Justice David Prosser, writing for the Court’s majority, stated
that Section (1)(am) “should be interpreted to reflect its
original purpose of giving an individual access to records containing
personally identifiable information about the individual, so that
he or she may determine what information is being maintained and
whether this information is accurate.”
Nonetheless,
the Court declined to grant access to “records of a government investigation
that may be used in a future proceeding, particularly internal investigative
records that will identify informants....” The Court reasoned that even
though the Chief had informed Hempel that the complaint had been “resolved,” the
Chief’s warning that the complaint could be used against Hempel in the
future if similar claims were made against him, led the Court to conclude that
the records had the potential to be “a record ‘maintained’ in
connection with a pending complaint,” one of the specific exceptions
found in Section 19.35(1)(am). The Court also found that the City could legally
refuse to disclose the documents because they included statements made by informants
who were promised confidentiality for their cooperation in the internal investigation.
The
Court also applied Section 19.35(1)(a) noting this section has a
much broader application. Under Section 19.35(1)(a) the custodian
balances Wisconsin’s strong public policy promoting open government
and disclosure of records with any “harm to the public interest” that
may result from disclosure of the records. The Court used a series
of public policy considerations to uphold the City’s denial
of Hempel’s demand to inspect the records. Among the policy
considerations were: the “context” within which the record
request was made; the confidentiality concerns of complainants and
witnesses; the potential loss of morale within the police department;
the potential for discouraging qualified candidates from entering
police work; and the record custodian’s interest in protecting
the complainant and reluctant witnesses.
While
the Hempel Court ruled against the police officer requesting
records, its ruling appears to afford more protection to police officers
in the “typical” open records case where individuals
outside of the government body request internal records. In this
type of case, the request will be subject to the balancing test under
Section (1)(a) and the public policy considerations outlined in the Hempel decision.

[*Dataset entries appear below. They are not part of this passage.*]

-- ==== Sys2Proof/Machine/FrontEnd.lean ====
section
/-! DEFINITION. Radio front-ends: windows and tuning (R59 to R69), the state machine (R70 to R75), probes (R76 to R81),
bursts (R82 to R85), gain control (R86 to R88), pairs and spares (R89 to R92). -/

namespace Sys2Proof.Machine

/-! ### Windows -/

/-- Window n is an LMH window. -/
def isLmh (n : Nat) : Bool := decide (5 ≤ n)

/-- F_OFS in hertz. -/
def fOfs (n : Nat) : Nat := if n < 5 then 2000000 else 900000

/-- The LO of a window, in hertz (R62). -/
def loOf (n start span pol : Nat) : Int :=
  if pol = 0 then (start : Int) * 1000 - fOfs n else ((start : Int) + span) * 1000 + fOfs n

/-- Whether a staged window passes the checks of R63. -/
def windowOk (n start span pol : Nat) : Bool :=
  let lo := loOf n start span pol
  if n < 5 then 45000 ≤ start && start + span ≤ 260000 && 1 ≤ span && span ≤ 108000 &&
    decide (43000000 ≤ lo) && decide (lo ≤ 262000000)
  else 144 ≤ start && start + span ≤ 30000 && 1 ≤ span && span ≤ 13500 && (pol == 1 || 1100 ≤ start) &&
    decide (200000 ≤ lo) && decide (lo ≤ 30900000)

/-- The number of sub-bands of a bank (R129). -/
def sbCount (n : Nat) : Nat := if n < 5 then 128 else 256

/-- The centre of sub-band k at IF, in hertz (R129). -/
def sbCentre (n k : Nat) : Int := if n < 5 then ((k : Int) - 64) * 1920000 else ((k : Int) - 128) * 120000

/-- Whether sub-band k belongs to a window (R129): its centre lies within the IF span, edges included. -/
def sbInWindow (n k start span pol : Nat) : Bool :=
  let lo := loOf n start span pol
  decide (k < sbCount n) && decide ((start : Int) * 1000 - lo ≤ sbCentre n k) &&
    decide (sbCentre n k ≤ ((start : Int) + span) * 1000 - lo)

/-- Whether window n has an applied window. -/
def State.tuned (s : State) (n : Nat) : Bool := s.get F.FE_LO_HZ_LO n != 0

/-- Whether sub-band k belongs to the applied window n. -/
def State.sbApplied (s : State) (n k : Nat) : Bool :=
  s.tuned n && sbInWindow n k (s.get F.FE_APPLIED_START_START n) (s.get F.FE_APPLIED_SPAN_SPAN n)
    (s.get F.FE_APPLIED_SPAN_POLARITY n)

/-- The slots whose applied configuration names window n, shadows included. -/
def State.windowSlots (s : State) (n : Nat) : List (Nat × Bind) :=
  s.slots.filterMap fun p => match p.2.applied with
    | some b => if b.window = n then some (p.1, b) else none
    | none => none

/-- The enabled slots of window n. -/
def State.enabledSlots (s : State) (n : Nat) : List (Nat × Bind) :=
  (s.windowSlots n).filter fun p => s.enabled .slot p.1
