-- ==== Sys2Proof/Machine/Slots.lean ====
section
/-! DEFINITION. Slots: bindings, rates and profiles (R131 to R138), delay (R139 to R144), alignment groups (R145 to R147),
detectors (R148 to R153), commits and shadows (R159, R160, R162); raw capture and snapshots of the banks (R155 to R158). -/

namespace Sys2Proof.Machine

/-! ### Rates (R134) -/

/-- The row of R134 that gives a configuration its rate: 1 FM, 2 AM, 3 DAB, 4 DRM30, 5 DRM+, 0 SUBBAND. -/
def Bind.rateRow (b : Bind) : Nat := if b.kind = 6 then b.iqRate else b.kind

/-- Device-time ticks of one output sample (R134). -/
def Bind.ticks (b : Bind) : Nat :=
  match b.rateRow with
  | 1 => 960 | 2 => 10240 | 3 => 120 | 4 => 5120 | 5 => 1280
  | _ => if b.window < 5 then 64 else 1024

/-- The slot output rate in samples per second. -/
def Bind.rate (b : Bind) : Nat := ticksPerSecond / b.ticks

/-- Whether the binding is allowed on the bank (R134). -/
def Bind.onBank (b : Bind) : Bool :=
  match b.rateRow with
  | 1 => b.window < 5 | 2 => true | 3 => b.window < 5 | 4 => 5 ≤ b.window | 5 => b.window < 5
  | _ => b.kind == 6

/-- The rate of a sub-band of the window. -/
def sbRate (n : Nat) : Nat := if n < 5 then 3840000 else 240000

/-! ### Profiles (R136, R137) -/

/-- Whether a built-in profile is listed for a binding (R136). -/
def builtinFor (kind p : Nat) : Bool :=
  match p with
  | 0 => kind == 1 | 1 => kind == 1 | 2 => kind == 1
  | 3 => kind == 2 | 4 => kind == 2 | 5 => kind == 2 | 6 => kind == 2 | 7 => kind == 2
  | 8 => kind == 3 | 9 => kind == 4 | 10 => kind == 4 | 11 => kind == 5
  | 12 => true | 13 => true | 14 => true | 15 => kind == 6
  | _ => false

/-- The taps of a built-in profile (R136). -/
def builtinTaps (p : Nat) : Nat :=
  match p with
  | 0 => 63 | 1 => 79 | 2 => 95 | 3 => 111 | 4 => 111 | 5 => 111 | 6 => 95 | 7 => 127 | 8 => 127 | 9 => 95
  | 10 => 127 | 11 => 63 | 12 => 127 | 13 => 127 | 14 => 1 | _ => 255

/-- The passband edge of a built-in profile in hertz at an output rate (R136), in units of 1/100 Hz. -/
def builtinEdge (p rate : Nat) : Nat :=
  match p with
  | 0 => 10000000 | 1 => 8000000 | 2 => 6000000 | 3 => 1000000 | 4 => 800000 | 5 => 500000 | 6 => 250000
  | 7 => 125000 | 8 => 76800000 | 9 => 500000 | 10 => 1000000 | 11 => 5000000
  | 12 => 45 * rate | 13 => 25 * rate | 14 => 0 | _ => 48 * rate

def State.profile (s : State) (p : Nat) : Option Profile := Tbl.get s.profiles none p

/-- Whether a profile passes R137 for a binding. -/
def State.profileOk (s : State) (kind p : Nat) : Bool := if p < 16 then builtinFor kind p else (s.profile p).isSome

/-- The taps of a profile. -/
def State.profileTaps (s : State) (p : Nat) : Nat :=
  if p < 16 then builtinTaps p else match s.profile p with | some q => q.taps | none => 0

/-- The edge of a profile as a fraction of hertz: numerator and denominator (R136, R137). -/
def State.profileEdge (s : State) (p rate : Nat) : Nat × Nat :=
  if p < 16 then (builtinEdge p rate, 100)
  else match s.profile p with | some q => (q.edge * rate, 1024) | none => (0, 1)

/-- The fit of R131: |offset| + edge within the flat half-width, offset = word × r / 2^32. -/
def State.fits (s : State) (b : Bind) : Bool :=
  let off := (sgn 32 b.word).natAbs * sbRate b.window
  let (en, ed) := s.profileEdge b.profile b.rate
  let half := if b.window < 5 then 1800000 else 108000
  decide (off * ed + en * 2 ^ 32 ≤ half * 2 ^ 32 * ed)

/-- The intrinsic latency for a window kind, binding, IQ rate and profile with its taps (R145). The worked example under R145 gives it for
FM_WIDE and FM_SEL on a VHF window (DEDUCED, log entry on SLOT_LAT); no other value is given. -/
def slotLat (lmh : Bool) (kind iqRate profile taps : Nat) : Nat :=
  if lmh = false ∧ kind = 1 ∧ profile = 0 then 184320
  else if lmh = false ∧ kind = 1 ∧ profile = 2 then 230400
  else Config.slotLat lmh kind iqRate profile taps % 2 ^ 32

/-- The intrinsic latency of a configuration (R145). -/
def State.latOf (s : State) (b : Bind) : Nat :=
  slotLat (isLmh b.window) b.kind b.iqRate b.profile (s.profileTaps b.profile)

/-! ### Delay (R139 to R144) -/

/-- The longest total delay, in 1/1,024 sample (R139). -/
def maxDelay : Nat := 65535 * 1024 + 1023

/-- The equalising delay of a slot, in 1/1,024 sample. -/
def State.eqOf (s : State) (n : Nat) : Nat := s.get F.SLOT_EQ_INT n * 1024 + s.get F.SLOT_EQ_FRAC n

def State.putEq (s : State) (n v : Nat) : State := (s.put F.SLOT_EQ_INT n (v / 1024)).put F.SLOT_EQ_FRAC n (v % 1024)

/-- The pots that a total delay needs (R140). -/
def linePots (total : Nat) : Nat := if total / 1024 ≤ 255 then 0 else (total / 1024 + 1 + 8191) / 8192

/-- The actual programmed delay now, in 1/1,024 sample: during a slew, so many steps of SLEW from where it began. -/
def State.actDelay (s : State) (n : Nat) : Nat :=
  let h := s.slot n
  match h.applied with
  | none => h.slewFrom
  | some b =>
    if s.on F.SLOT_DLY_ACT_MOVING n then
      let moved := (s.now - h.slewAt) / b.ticks * s.get F.SLOT_DLY_CFG_SLEW n
      if h.slewFrom ≤ h.target then min (h.slewFrom + moved) h.target else max (h.slewFrom - moved) h.target
    else h.slewFrom

/-- The equalising delay of a latency in a group of reference REF, rounded to the nearest 1/1,024 sample (R145). -/
def eqDelay (ref lat ticks : Nat) : Nat := roundDiv ((ref - lat) * 1024) (16 * ticks)

/-- Makes the pots of slot `n`'s line at least `k`, from its owner's quota; none if they cannot be had (R140). -/
def State.growLine (s : State) (n k : Nat) : Option State :=
  let held := (s.potsOf (.slotLine n)).length
  let t := if held < k then s.allocPots (s.owner .slot n) (.slotLine n) (k - held) else some s
  t.map fun u => u.put F.SLOT_STAT_POTS n (max held k)

/-- Frees the surplus of slot `n`'s line beyond what its delay now needs (R140). -/
def State.trimLine (s : State) (n : Nat) : State :=
  let k := linePots ((s.slot n).target + s.eqOf n)
  let t := s.trimPots (.slotLine n) k
  t.put F.SLOT_STAT_POTS n (min k ((s.potsOf (.slotLine n)).length))

/-- The shadow of a slot, if it has one (R162). -/
def State.shadowOf (s : State) (n : Nat) : Option Nat :=
  if s.on F.SLOT_STAT_HAS_SHADOW n then some (s.get F.SLOT_STAT_SHADOW_IDX n) else none

/-- Pots for the lines of a slot and of its shadow. -/
def State.growLines (s : State) (n k : Nat) : Option State :=
  match s.shadowOf n with
  | none => s.growLine n k
  | some m => (s.growLine n k).bind fun t => t.growLine m k

/-- The actual delay becomes `v` and rests there. -/
def State.delayRest (s : State) (n v : Nat) : State :=
  ((s.setSlot n { s.slot n with slewFrom := v, stepNow := false }).put F.SLOT_DLY_ACT_MOVING n 0).put
    F.SLOT_DLY_ACT_ZC_PENDING n 0

/-- The actual delay has reached its target (R140, R141). -/
def State.delayReached (s : State) (n : Nat) : State :=
  ((s.delayRest n (s.slot n).target).trimLine n).raise .slot n Ev.dlyReached

/-- A delay command to the target `v` with a mode (R141, R143); `zc` is the ZC_SRC in force. -/
def State.startDelay (s : State) (n v mode : Nat) : State :=
  let from' := s.actDelay n
  let t := (s.delayRest n from').setSlot n { (s.delayRest n from').slot n with target := v, slewAt := s.now }
  if !s.enabled .slot n then t
  else if from' = v then t.delayReached n
  else if mode = 0 then t.put F.SLOT_DLY_ACT_MOVING n 1
  else if mode = 1 then t.put F.SLOT_DLY_ACT_ZC_PENDING n 1
  else t.setSlot n { t.slot n with stepNow := true }

/-- A write of `SLOT_DLY_CMD` (R139 to R143); major 1 always slews, on the I component (R166). -/
def slotDlyWrite (n major : Nat) (w : Word) (s : State) : Except Reason State :=
  let v := s.get F.SLOT_DLY_INT n * 1024 + s.get F.SLOT_DLY_FRAC n
  let mode := if major = 1 then 0 else s.get F.SLOT_DLY_MODE n
  let fm := match (s.slot n).applied with | some b => b.kind == 1 | none => false
  let total := v + s.eqOf n
  if bits w.toNat 0 0 = 0 then .ok s
  else if s.on F.SLOT_STAT_SHADOW n then .error .busy
  else if maxDelay < total then .error .range
  else if mode = 1 ∧ s.on F.SLOT_DLY_CFG_ZC_SRC n ∧ !fm then .error .range
  else match s.growLines n (linePots total) with
    | none => .error .range
    | some t =>
      let u := t.startDelay n v mode
      .ok (match s.shadowOf n with
        | some m => u.startDelay m v mode
        | none => u)

/-- A step of the delay is taken: the actual delay jumps to the target, skipping or repeating content (R141, R142). -/
def State.takeStep (s : State) (n : Nat) : State :=
  let from' := (s.slot n).slewFrom
  let to' := (s.slot n).target
  let t := if to' < from' then s.count F.SLOT_CULL_DLY_COUNT n ((from' - to') / 1024) else s
  t.delayReached n

/-! ### Alignment groups (R145 to R147) -/

/-- The owner of a member of a group. -/
def State.memberOwner (s : State) : Member → Nat
  | .slot n => s.owner .slot n
  | .out p _ => s.owner .ap p
  | .inp p _ => s.owner .ap p

/-- The host group of a slot, if it is a member of one. -/
def State.slotGroup (s : State) (n : Nat) : Option Nat :=
  if s.on F.SLOT_AG_MEMBER n then some (s.get F.SLOT_AG_GROUP n) else none

def Member.isSlot : Member → Bool
  | .slot _ => true
  | _ => false

/-- Whether a group has a slot among its members. -/
def Grp.hasSlot (h : Grp) : Bool := h.members.any Member.isSlot

/-- Why a slot of function `f` with latency `lat` and reference `ref` cannot join group `g` (R146). -/
def State.joinRefused (s : State) (g ref lat f : Nat) : Bool :=
  let h := s.grp g
  let r := if h.hasSlot then h.ref else ref
  decide (61 ≤ g) || h.holder.isSome || decide (32 ≤ h.members.length) ||
  h.members.any (fun m => s.memberOwner m != f) || (h.hasSlot && ref != 0 && ref != h.ref) || decide (r < lat)

/-- A slot joins: the first fixes REF (R146). -/
def State.groupJoin (s : State) (g ref : Nat) (m : Member) : State :=
  let h := s.grp g
  s.setGrp g { h with ref := if h.hasSlot then h.ref else ref, members := h.members ++ [m] }

/-- A member leaves; the last slot frees REF and the last port member PD (R146, R460). -/
def State.groupLeave (s : State) (g : Nat) (m : Member) : State :=
  let h := s.grp g
  let ms := h.members.filter fun x => x != m
  s.setGrp g { h with members := ms, ref := if ms.any Member.isSlot then h.ref else 0
                      pd := if ms.all Member.isSlot then 0 else h.pd }

/-- The slot leaves its host group: its equalising delay becomes 0 (R139, R146). -/
def State.slotLeave (s : State) (n : Nat) : State :=
  match s.slotGroup n with
  | none => s
  | some g =>
    let t := ((s.groupLeave g (.slot n)).put F.SLOT_AG_MEMBER n 0).putEq n 0
    if t.on F.SLOT_DLY_ACT_MOVING n then t else t.trimLine n

/-- A write of `SLOT_AG` (R146). -/
def slotAgWrite (n : Nat) (w : Word) (s : State) : Except Reason State :=
  let g := bits w.toNat 5 0
  if s.on F.SLOT_STAT_SHADOW n then .error .busy
  else if bits w.toNat 8 8 = 0 then .ok ((s.slotLeave n).put F.SLOT_AG_GROUP n g)
  else match (s.slot n).applied with
    | none => .error .range
    | some b =>
      let lat := s.get F.SLOT_LAT_LAT n
      let ref := s.get F.SLOT_AG_REF_REF n
      if b.kind = 0 ∨ s.enabled .slot n ∨ (s.slotGroup n).isSome then .error .range
      else if s.joinRefused g ref lat (s.owner .slot n) then .error .range
      else
        let r := if (s.grp g).hasSlot then (s.grp g).ref else ref
        let eq := eqDelay r lat b.ticks
        let total := (s.slot n).target + eq
        if maxDelay < total then .error .range
        else match s.growLines n (linePots total) with
          | none => .error .range
          | some t => .ok ((((t.groupJoin g ref (.slot n)).putEq n eq).put F.SLOT_AG_GROUP n g).put F.SLOT_AG_MEMBER n 1)

/-! ### Detectors (R148 to R153) -/

/-- Whether a detector source is available to the applied binding of a slot (R148). -/
def State.srcOk (s : State) (n src : Nat) : Bool :=
  let k := match (s.slot n).applied with | some b => b.kind | none => 0
  src == 0 || ((src == 1 || src == 2) && k == 1) || (3 ≤ src && src ≤ 6 && (k == 1 || k == 2))

/-- The rate of a detector source in samples per second (R148). -/
def State.srcRate (s : State) (n src : Nat) : Nat :=
  if src = 0 then match (s.slot n).applied with | some b => b.rate | none => 0
  else if src ≤ 2 then 256000 else 48000

/-- A value in a 32-bit register, saturating. -/
def sat32 (v : Nat) : Nat := min v 0xFFFFFFFF

/-- One sample of the peak detector (R149): the peak and the samples left of HOLD. -/
def pkStep (hold decay rate : Nat) (ph : Nat × Nat) (a : Nat) : Nat × Nat :=
  if ph.1 ≤ a then (a, hold)
  else if 0 < ph.2 then (ph.1, ph.2 - 1)
  else (max a (if decay = 0 then ph.1 else Config.peakDecay ph.1 decay rate), 0)

/-- One sample of the envelope detector (R151). -/
def envStep (ka kr e a : Nat) : Nat :=
  let k := if e < a then ka else kr
  if k = 0 then a else Config.expStep e a k

/-- One sample of the exponential RMS (R150), over the mean square. -/
def rmsStep (k y a : Nat) : Nat := Config.expStep y (a * a) k

/-- Feeds samples to the three detectors of a slot; an excluded sample (R152) is none. -/
def State.feedDetectors (s : State) (n : Nat) (pk rms env : List (Option Nat)) : State :=
  let h := s.slot n
  let rate := s.srcRate n (s.get F.DET_PK_CFG_SRC n)
  let hold := s.get F.DET_PK_CFG_HOLD n * rate / 1000
  let decay := s.get F.DET_PK_DECAY_DECAY n
  let p0 := if h.pkReset && !pk.isEmpty then (0, 0) else (s.get F.DET_PK_VAL_VALUE n, h.pkHold)
  let p := pk.foldl (fun st a => match a with | some v => pkStep hold decay rate st (sat32 v) | none => st) p0
  let e0 := if h.envReset && !env.isEmpty then 0 else s.get F.DET_ENV_VAL_VALUE n
  let e := env.foldl (fun st a => match a with
    | some v => envStep (s.get F.DET_ENV_CFG_KA n) (s.get F.DET_ENV_CFG_KR n) st (sat32 v)
    | none => st) e0
  let exp := s.on F.DET_RMS_CFG_EXP n
  let y0 := if h.rmsReset && !rms.isEmpty then 0 else h.rmsY
  let y := rms.foldl (fun st a => match a with
    | some v => rmsStep (s.get F.DET_RMS_CFG_K n) st (sat32 v)
    | none => st) y0
  let t := s.setSlot n { h with pkHold := p.2, pkReset := h.pkReset && pk.isEmpty,
                                envReset := h.envReset && env.isEmpty,
                                rmsY := if exp then y else h.rmsY,
                                rmsReset := h.rmsReset && rms.isEmpty }
  let t := (t.put F.DET_PK_VAL_VALUE n (sat32 p.1)).put F.DET_ENV_VAL_VALUE n (sat32 e)
  if exp && !rms.isEmpty then t.put F.DET_RMS_VAL_VALUE n (sat32 (sqrtRatio y 1)) else t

The Hempel Court has given records custodians several policy
considerations to use when denying access to records involving police
officers. As Justice Shirley Abrahamson stated in her dissenting
opinion, the Hempel Court may have created a rule that “can
be applied in a broad array of cases to deny access to records.” The
majority disputed that claim, instructing records custodians to “evaluate
each request within its own factually specific context.”
While
the Court’s ruling that Chief Lobe’s “resolution
memorandum” caused other records to fall within one of the
exceptions to Section 19.35(1)(am), is strained, it also gives WPPA
members and business agents fair warning of the consequences of issuance
of such a document. Letters or memorandums similar to Chief Lobe’s
may be inherently “disciplinary” and, therefore, subject
to contractual grievance procedures. It is always the best practice
to consult with your WPPA business agent immediately upon receiving
any document that appears to be disciplinary or that has the potential
to influence future disciplinary action.